Route of Administration and Dose: Theophylline may be used as a sustained release oral preparation for the prevention of acute exacerbations of COPD. The dose depends on the preparation being used and is given twice daily. Aminophylline is an intravenous preparation used for the relief of acute episodes of bronchospasm. It is a strong alkaline solution and should not be given intramuscularly or subcutaneously. A loading dose of 5 mg kg–1 should be given slowly over 20 min followed by an infusion of 0.5-0.7 mg kg–1 h–1. If the patient is already taking an oral theophylline, then the loading dose should be omitted.
There is a close relationship between the degree of bronchial dilatation and the plasma concentration of theophylline.

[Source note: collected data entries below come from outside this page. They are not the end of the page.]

-- ==== Sys2Proof/Proofs/BlockMoves.lean ====
section
/-! PROOFS. A block retires, is saved to its area and comes back to a core (R32, R349, R357, R358, R361). -/

namespace Sys2Proof.Machine

/-! ## Retirement -/

/-- The state of a block's retirement before its launch can end (R32). -/
def State.retiring (s : State) (b : Nat) (x : Block) (st : BlockState) : State :=
  ((((s.freeSlots (s.gangsOf b)).freeBlockCore b x.core).freeBlockCore b (x.core + 1)).setBlock b
    { x with state := st, even := .fresh, odd := .fresh, gangs := [], journal := [], tiles := [] }).modLaunch x.lid
      fun l => { l with retired := l.retired + 1 }

theorem retireBlock_eq (s : State) (b : Nat) (x : Block) (st : BlockState) :
    s.retireBlock b x st = match (s.retiring b x st).launch? x.lid with
      | some l => if l.retired = l.total then
          (s.retiring b x st).endLaunch x.lid (if l.lost then .lost else if l.remote then .remote else .complete)
        else s.retiring b x st
      | none => s.retiring b x st := rfl

theorem gang?_retiring (s : State) (b k : Nat) (x : Block) (st : BlockState) :
    (s.retiring b x st).gang? k = (s.freeSlots (s.gangsOf b)).gang? k := by
  obtain ⟨h1, -, -⟩ := freeBlockCore_rest (s.freeSlots (s.gangsOf b)) b x.core
  obtain ⟨h2, -, -⟩ := freeBlockCore_rest ((s.freeSlots (s.gangsOf b)).freeBlockCore b x.core) b (x.core + 1)
  exact congrArg (Tab.get? · k) (h2.trans h1)

theorem block?_retiring (s : State) (b : Nat) (x : Block) (st : BlockState) : (s.retiring b x st).block? b =
    some { x with state := st, even := .fresh, odd := .fresh, gangs := [], journal := [], tiles := [] } := by
  exact (State.block?_setBlock _ _ _ _).trans (if_pos rfl)

theorem launch?_retiring {s : State} {b : Nat} {x : Block} {l : Launch} (st : BlockState) (h : s.launch? x.lid = some l) :
    (s.retiring b x st).launch? x.lid = some { l with retired := l.retired + 1 } := by
  obtain ⟨-, -, h1⟩ := freeBlockCore_rest (s.freeSlots (s.gangsOf b)) b x.core
  obtain ⟨-, -, h2⟩ := freeBlockCore_rest ((s.freeSlots (s.gangsOf b)).freeBlockCore b x.core) b (x.core + 1)
  have hd := (h2.trans h1).trans (dist_freeSlots _ _)
  rw [State.retiring, launch?_modLaunch, if_pos rfl]
  refine congrArg (Option.map _) ((?_ : _ = s.launch? x.lid).trans h)
  exact congrArg (fun d : Dist => Tab.get? d.launches x.lid) hd

/-- Retirement: the block as it is then, no gang of the block, and its launch with one retired block more (R32, R349). -/
theorem retireBlock_spec (s : State) (b : Nat) (x : Block) (st : BlockState) :
    (s.retireBlock b x st).block? b = (s.retiring b x st).block? b ∧ (s.retiring b x st).Still (s.retireBlock b x st) ∧
      ∀ l, s.launch? x.lid = some l → ∃ l', (s.retireBlock b x st).launch? x.lid = some l' ∧ l'.retired = l.retired + 1 ∧
        l'.status = if l.retired + 1 = l.total then
          some (if l.lost then LaunchStatus.lost else if l.remote then .remote else .complete).code else l.status := by
  rw [retireBlock_eq]
  cases hl : (s.retiring b x st).launch? x.lid with
  | none =>
    refine ⟨rfl, .refl _, fun l h => ?_⟩
    rw [launch?_retiring st h] at hl
    cases hl
  | some l' =>
    have hl' (l : Launch) (h : s.launch? x.lid = some l) : l' = { l with retired := l.retired + 1 } := by
      rw [launch?_retiring st h] at hl
      exact (Option.some.inj hl).symm
    dsimp only
    by_cases ht : l'.retired = l'.total
    · rw [if_pos ht]
      obtain ⟨h1, h2, h3⟩ := endLaunch_spec (if l'.lost then .lost else if l'.remote then .remote else .complete) hl
      refine ⟨h2 b, h3, fun l h => ⟨_, h1, ?_⟩⟩
      rw [hl' l h] at ht ⊢
      exact ⟨rfl, (if_pos ht).symm⟩
    · rw [if_neg ht]
      refine ⟨rfl, .refl _, fun l h => ⟨_, hl, ?_⟩⟩
      rw [hl' l h] at ht ⊢
      exact ⟨rfl, (if_neg ht).symm⟩

theorem exec_blockRetire {s s1 : State} {b : Nat} {x : Block} (hb : s.block? b = some x)
    (hst : x.state = .resident ∨ x.state = .evicting) (hn : x.ngang ≤ x.endedGangs.length) (hu : s.usesOf b = false)
    (hd : s.drainBlock x.lid x.bidx = some s1) : exec (.blockRetire b) s = .next (s1.retireBlock b x .retired) := by
  have hc : ((x.state == .resident || x.state == .evicting) && decide (x.ngang ≤ x.endedGangs.length) && !s.usesOf b) = true := by
    rcases hst with h | h <;> simp [h, hn, hu]
  change execBlockRetire b s = _
  rw [execBlockRetire]
  simp only [hb, hc, if_true, hd]

/-! ## Save -/

theorem unmoved_saveHalf (s : State) (x : Block) (odd : Bool) : s.Unmoved (s.saveHalf x odd) := by
  have hw (t : State) (a : Nat) (l : List Byte) : t.Unmoved (t.writeBytes a l) :=
    unmoved_of_seat (still_foldl _ (fun s _ => still_agentWrite s _ _ _) _ _) (seat_writeBytes _ _ _)
  have hc : s.Unmoved { s with freeCtr := s.freeCtr + 1 } := ⟨still_same rfl rfl rfl, rfl⟩
  unfold State.saveHalf
  dsimp only
  split
  · exact (hc.trans (hw _ _ _)).trans (hw _ _ _)
  · exact hc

A concentration of < 10 mg L–1 is associated with a mild effect and a concentration of > 25 mg L–1 with frequent side-effects. Consequently, the therapeutic window is narrow and the plasma concentration should be maintained within the range 10–20 mg L–1 (55–110 μmol L–1). Plasma assays should be performed 6 h after commencing an infusion or following a rate change and then every 24 h. Approximately 40% of the drug is protein-bound. Theophylline is metabolized mainly in the liver by cytochrome P450 microenzymes; 10% is excreted unchanged in urine. Factors which affect the activity of hepatic enzymes and thus the clearance of the drug are summarized in Table 9.2. The infusion rate of aminophylline should be adjusted accordingly (e.g. 1.6 times for smokers, 0.5 times for patients receiving erythromycin). The dose for obese patients should be based on ideal body weight and frequent estimation of plasma concentration is required to prevent ineffective therapy or toxicity.
TABLE 9.2
Factors Affecting the Plasma Concentration of Methylxanthines for a Given Dose
Factors Which Lower the Plasma Concentration:
Children
Smoking
Enzyme induction – rifampicin, chronic ethanol use, phenytoin, carbamazepine, barbiturates
High protein diet
Low carbohydrate diet
Factors Which Increase the Plasma Concentration:
Old age
Congestive heart failure
Enzyme inhibition – erythromycin, omeprazole, valproate, isoniazid, ciprofloxacin
High carbohydrate diet
Adverse Effects: Adverse effects of methylxanthines may be severe and are more likely to occur in patients also receiving a β-agonist bronchodilator or other sympathomimetic drugs.
Central nervous system effects: stimulation of the CNS may lead to nausea, restlessness, agitation, insomnia, tremor and seizures. Some CNS effects (e.g. tremor) may occur even with therapeutic plasma concentrations of the drug.
Cardiovascular effects: methylxanthines have positive chronotropic and inotropic effects on the heart. Tachyarrhythmias may occur with therapeutic doses, especially in the presence of halothane.